▶ [Records provided]:
/-- The eligible clusters in scan order: cyclic, after the last one used (01 R24 step 2). -/
def scanOrder (cls : List Nat) (last : Option Nat) : List Nat :=
  match last with
  | none => cls
  | some c => match cls.findIdx? (fun d => d == c) with
    | none => cls
    | some i => cls.drop (i + 1) ++ cls.take (i + 1)

/-- Reserves gangs of an iteration from number `gang` on while slots are free, each scan after the cluster of the gang before
(01 R24 step 4). -/
def placeGangs (s : State) (w : Want) (cls : List Nat) (scan : Option Nat) (gang : Nat) : Nat → State × List GangSlot
  | 0 => (s, [])
  | n + 1 =>
    match (scanOrder cls scan).findSome? (placeGang s w gang) with
    | none => (s, [])
    | some (s1, g) => let r := placeGangs s1 w cls (some g.cl) (gang + 1) n; (r.1, g :: r.2)

/-- The iteration of a task of which some gangs have their slots (01 R24 step 4). -/
def reservingOf (s : State) (e t : Nat) : Option Iter :=
  s.spring.iters.find? (fun i => i.state == .reserving && i.id.entry == e && i.id.task == t)

/-- The gang slots reserved for it. -/
def reserved (s : State) (e t : Nat) : List GangSlot := ((reservingOf s e t).map (·.gangs)).getD []

/-- The next iteration of a released task: the one being reserved, else the next of its order. -/
def wantOf (s : State) (i : Inst) (t : Nat) (k : Task) : Want :=
  let r := reservingOf s i.entry t
  { inst := i, task := t, rec_ := k.words, roles := k.roles.getD [], jcb := k.jcb, uid := (r.map (·.uid)).getD s.spring.nextUid,
    ord := (r.map (·.id.ord)).getD k.next }

/-- Whether a task has an iteration that is not placed. -/
def hasNext (s : State) (e t : Nat) (k : Task) : Bool := decide (k.next < iterCount k.words) || (reservingOf s e t).isSome

/-- The gang slots that a task's next iteration can take now, after those it has. -/
def placementOf (s : State) (i : Inst) (t : Nat) (k : Task) : State × List GangSlot :=
  let w := wantOf s i t k
  let n := (reserved s i.entry t).length
  placeGangs s w (eligible w.roles) k.scan n (shGangs k.words - n)

/-- Whether every gang of a task's next iteration has its slot then. -/
def placementFull (s : State) (i : Inst) (t : Nat) (k : Task) : Bool :=
  (reserved s i.entry t).length + (placementOf s i t k).2.length == shGangs k.words

/-- A cluster with its granules free and its pairs in service. -/
def emptiedCl (x : Cluster) : Cluster :=
  { x with grans := [], pairs := x.pairs.map (fun p => (p.1, { p.2 with pend := false, dis := false })) }

/-- The machine with every position, window and granule free and every pair in service, its modes as they are. -/
def emptied (s : State) : State :=
  { s with ctxs := [], spring := { s.spring with iters := [] }, clusters := s.clusters.map (fun c => (c.1, emptiedCl c.2)) }

/-- Whether some cluster of the binding could ever hold a gang of the task under the present pair modes and units (01 R26). -/
def couldHold (s : State) (i : Inst) (t : Nat) (k : Task) : Bool :=
  let w := wantOf s i t k
  (eligible w.roles).any (fun c => (placeGang (emptied s) w 0 c).isSome)

/-! ## RELEASE_TASK (01 R19, R20, R26) -/

def getTask (s : State) (e t : Nat) : Option (Inst × Task) :=
  match findInst s e with
  | none => none
  | some i => (smFind i.tasks t).map (fun k => (i, k))

def putTask (s : State) (e t : Nat) (k : Task) : State := modInst s e (fun i => { i with tasks := smPut i.tasks t k })

/-- Whether every task of a mask has completed. -/
def depsDone (i : Inst) (m : Nat) : Bool :=
  (List.range 16).all (fun j => !bit m j || (match smFind i.tasks j with
    | some k => k.state == .complete
    | none => true))

/-- A task among others in the order of their releases. -/
def byOrder (l : List (Inst × Nat × Task)) (x : Inst × Nat × Task) : List (Inst × Nat × Task) :=
  l.takeWhile (fun y => y.2.2.order ≤ x.2.2.order) ++ [x] ++ l.dropWhile (fun y => y.2.2.order ≤ x.2.2.order)

/-- The tasks released to a walker, with their launches, in the order of their releases. -/
def releasedTo (s : State) (q : Nat) : List (Inst × Nat × Task) :=
  (s.spring.insts.flatMap (fun i => (i.tasks.filter (fun p => p.2.state == .released && p.2.walker == q)).map (fun p => (i, p.1, p.2)))).foldl
    byOrder []

/-- The tasks whose records a walker holds: of those released to it the first eight; a later one waits in Spring (01 R22). A
position frees when its task completes, is rejected or is purged, and the task that was released first takes it (log 96). -/
def walkerTasks (s : State) (q : Nat) : List (Inst × Nat × Task) := (releasedTo s q).take 8

/-- Whether a walker holds a task's record. -/
def walkerHolds (s : State) (e t : Nat) (k : Task) : Bool :=
  (walkerTasks s k.walker).any (fun x => x.1.entry == e && x.2.1 == t)

/-- The place of the next release in their order. -/
def nextOrder (s : State) : Nat :=
  (s.spring.insts.flatMap (fun i => i.tasks.map (fun p => p.2.order + 1))).foldl max 0

/-- TASK_REJECTED: the block takes the state REJECTED and the launch run releases no further task (01 R20, 12 R404). -/
def rejectTask (s : State) (i : Inst) (t : Nat) (k : Task) : State :=
  modInst (putTask (setJcbState s i k.jcb 3) i.entry t { k with state := .rejected }) i.entry (fun j => { j with rejected := true })

/-- Whether a task is to be released or rejected: its dependences have completed (01 R19). -/
def releasable (i : Inst) (k : Task) : Bool := k.state == .idle && depsDone i (depMask k.words)

/-- What makes a release a rejection: the binding, the record, or that no cluster could ever hold a gang (01 R20, R23, R26;
12 R404, R411). -/
def badRelease (s : State) (i : Inst) (t : Nat) (k : Task) : Bool :=
  !k.bindOk || badRecord i k.words || badBinding s (k.roles.getD []) || !couldHold s i t k

/-- The release of one task to the walker of its first cluster's quarter, with its block (01 R20; 13 R445), or its rejection. -/
def releaseOne (s : State) (i : Inst) (t : Nat) (k : Task) : State :=
  if badRelease s i t k then rejectTask s i t k
  else
    let q := quarter ((eligible (k.roles.getD [])).headD 0)
    putTask (writeJcb s i t k (iterCount k.words) 1) i.entry t { k with state := .released, walker := q, order := nextOrder s }

/-- The tasks of a launch run whose dependences have completed are released in one step (01 R19). -/
def releaseAll (s : State) (i : Inst) : State :=
  (i.tasks.filter (fun p => releasable i p.2)).foldl (fun u p => releaseOne u i p.1 p.2) s

/-- RELEASE_TASK (R19): of the task and of every other of its launch run that is to be released. -/
def execReleaseTask (e t : Nat) (s : State) : Host.Outcome State Fault Refusal :=
  match getTask s e t with
  | none => notNow "RELEASE_TASK"
  | some (i, k) => if i.rejected || !releasable i k then notNow "RELEASE_TASK" else .next (releaseAll s i)

/-! ## Pre-empted iterations: what resumes (01 R45) -/

/-- Whether a frame's position, window and pair are free again. -/
def frameFits (s : State) (x : Ctx) : Bool :=
  let q := getPair s x.id.cl (x.id.core / 2)
  (getCtx s x.id).isNone && roomAt s x.id.cl x.id.core x.winBase x.win && q.cur == x.joined && !q.pend && !q.dis

/-- Whether every position, granule and bank of a pre-empted iteration is free (01 R45, 09 R281). -/
def resumable (s : State) (i : Iter) : Bool :=
  i.state == .preempted && i.frames.all (frameFits s)
    && i.savedGrans.all (fun g => (smFind (getCl s g.cl).grans g.phys).isNone)
    && i.savedBanks.all (fun b => (getBank s b.cl b.bank).bound.isNone)

/-- A task's pre-empted iterations in the order of their first placements: the first that fits resumes first (log 97). -/
def preemptedOf (s : State) (e t : Nat) : List Iter :=
  s.spring.iters.filter (fun i => i.state == .preempted && i.id.entry == e && i.id.task == t)

/-! ## PLACE_ITERATION (01 R22 to R25) -/

/-- Whether a task has an iteration ready to resume, or to place or reserve a gang of. -/
def taskReady (s : State) (i : Inst) (t : Nat) (k : Task) : Bool :=
  (preemptedOf s i.entry t).any (resumable s) || (hasNext s i.entry t k && !(placementOf s i t k).2.isEmpty)

/-- Whether a walker serves the first of two tasks before the second (01 R22). -/
def before (a b : Inst × Nat × Task) : Bool :=
  let pr (x : Inst × Nat × Task) : Nat := bits (wordN x.2.2.words 9) 34 32
  if a.1.prio != b.1.prio then decide (b.1.prio < a.1.prio)
  else if pr a != pr b then decide (pr b < pr a)
  else decide (a.2.2.served < b.2.2.served)

/-- The task a walker serves at its next step. -/
def walkerChoice (s : State) (q : Nat) : Option (Nat × Nat) :=
  (((walkerTasks s q).filter (fun x => taskReady s x.1 x.2.1 x.2.2)).foldl (fun (b : Option (Inst × Nat × Task)) x => match b with
    | none => some x
    | some y => if before x y then some x else some y) none).map (fun x => (x.1.entry, x.2.1))

def modIter (s : State) (uid : Nat) (f : Iter → Iter) : State :=
  modSpring s (fun p => { p with iters := p.iters.map (fun i => if i.uid == uid then f i else i) })

/-- Gives an iteration gang slots: with the last of them it is placed, and its fill begins. -/
def addGangs (s : State) (w : Want) (gs : List GangSlot) : State :=
  let fill (i : Iter) : Iter :=
    { i with state := if i.gangs.length = shGangs w.rec_ then .filling else .reserving,
             fillLeft := 2 * shGran w.rec_ * i.gangs.length, placedAt := s.ran }
  match reservingOf s w.inst.entry w.task with
  | some j => modIter s j.uid (fun i => fill { i with gangs := i.gangs ++ gs })
  | none =>
    let i : Iter :=
    { uid := w.uid, id := { entry := w.inst.entry, task := w.task, ord := w.ord },
      idx := (List.range 6).map (indexOf w.rec_ w.ord), gangs := gs, state := .reserving, posted := false, postDue := none,
      fillLeft := 0, placedAt := s.ran, lost := false, tag := wantTag w, prio := w.inst.prio, savedBanks := [],
      savedGrans := [], frames := [], cmds := [] }
    modSpring s (fun p => { p with iters := p.iters ++ [fill i], nextUid := p.nextUid + 1 })

/-- A task takes its turn: the walker serves every equal one before it again (01 R22). -/
def takeTurn (s : State) (e t : Nat) : State :=
  match getTask s e t with
  | none => s
  | some (_, k) => modSpring (putTask s e t { k with served := s.spring.nextUid + 1 }) (fun p => { p with nextUid := p.nextUid + 1 })

/-- What a walker's step does for a task's next iteration: the gangs that now have slots are reserved; with the last of them
the iteration is placed and the task's turn is over. -/
def placeNext (s : State) (i : Inst) (t : Nat) (k : Task) : State :=
  let r := placementOf s i t k
  let w := wantOf s i t k
  let s1 := putTask (addGangs r.1 w r.2) i.entry t { k with next := w.ord + 1, scan := (r.2.getLast?).map (·.cl) }
  if placementFull s i t k then takeTurn s1 i.entry t else s1

/-- PLACE_ITERATION (R24). -/
def execPlaceIteration (e t : Nat) (s : State) : Host.Outcome State Fault Refusal :=
  match getTask s e t with
  | none => notNow "PLACE_ITERATION"
  | some (i, k) =>
    if walkerChoice s k.walker != some (e, t) || (preemptedOf s e t).any (resumable s) then notNow "PLACE_ITERATION"
    else .next (placeNext s i t k)

/-! ## PLACEMENT_COMPLETE (01 R27) -/

def findIterId (s : State) (id : IterId) : Option Iter := s.spring.iters.find? (fun i => i.id == id)

/-- Zeroes a physical granule: bytes, poison, flips, codes. -/
def zeroGranule (s : State) (cl p : Nat) : State :=
  let a := cl * 2 ^ 22 + p * 4096
  let inside (x : Nat) : Bool := decide (a ≤ x) && decide (x < a + 4096)
  let s1 := modMem s (fun m => { m with
    mere := cellsPut m.mere a (List.replicate 4096 0)
    poisonMere := m.poisonMere.filter (fun u => !inside u)
    flips := m.flips.filter (fun f => !(f.place == 0 && inside f.addr)) })
  modCl s1 cl (fun x => { x with sectors := x.sectors.filter (fun q => !(p * 8 ≤ q.1 && q.1 < p * 8 + 8)) })

/-- The contexts of an iteration that are resident. -/
def ctxsOf (s : State) (uid : Nat) : List Ctx := (allCtxs s).filter (fun x => x.env.iter == uid)

/-- Starts every context of an iteration. -/
def startCtxs (s : State) (uid : Nat) : State :=
  { s with ctxs := s.ctxs.map (fun p => if p.2.env.iter == uid then (p.1, { p.2 with status := .ready }) else p) }

/-- PLACEMENT_COMPLETE (R27). -/
def execPlacementComplete (id : IterId) (s : State) : Host.Outcome State Fault Refusal :=
  match findIterId s id with
  | none => notNow "PLACEMENT_COMPLETE"
  | some i =>
    if i.state != .filling || s.ran < i.placedAt + i.fillLeft then notNow "PLACEMENT_COMPLETE"
    else
      let s1 := i.gangs.foldl (fun u g => g.grans.foldl (fun v p => zeroGranule v g.cl p) u) s
      .next (modIter (startCtxs s1 i.uid) i.uid (fun j => { j with state := .running }))

/-! ## PAIR_MODE_CHANGE (06 R201, 01 R26, R33) -/

/-- The slots reserved for an iteration of a task are free again. -/
def dropReserved (s : State) (e t : Nat) : State :=
  match reservingOf s e t with
  | none => s
  | some j => purgeLocal s (.iter j.uid)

▶ [What you are asked to do]: In the material above, locate the line containing "def placementFull (s" and the line containing "x with grans". Transcribe exactly those two lines and every line between them, and nothing more.

▶ [Task answer]:
def placementFull (s : State) (i : Inst) (t : Nat) (k : Task) : Bool :=
  (reserved s i.entry t).length + (placementOf s i t k).2.length == shGangs k.words

/-- A cluster with its granules free and its pairs in service. -/
def emptiedCl (x : Cluster) : Cluster :=
  { x with grans := [], pairs := x.pairs.map (fun p => (p.1, { p.2 with pend := false, dis := false })) }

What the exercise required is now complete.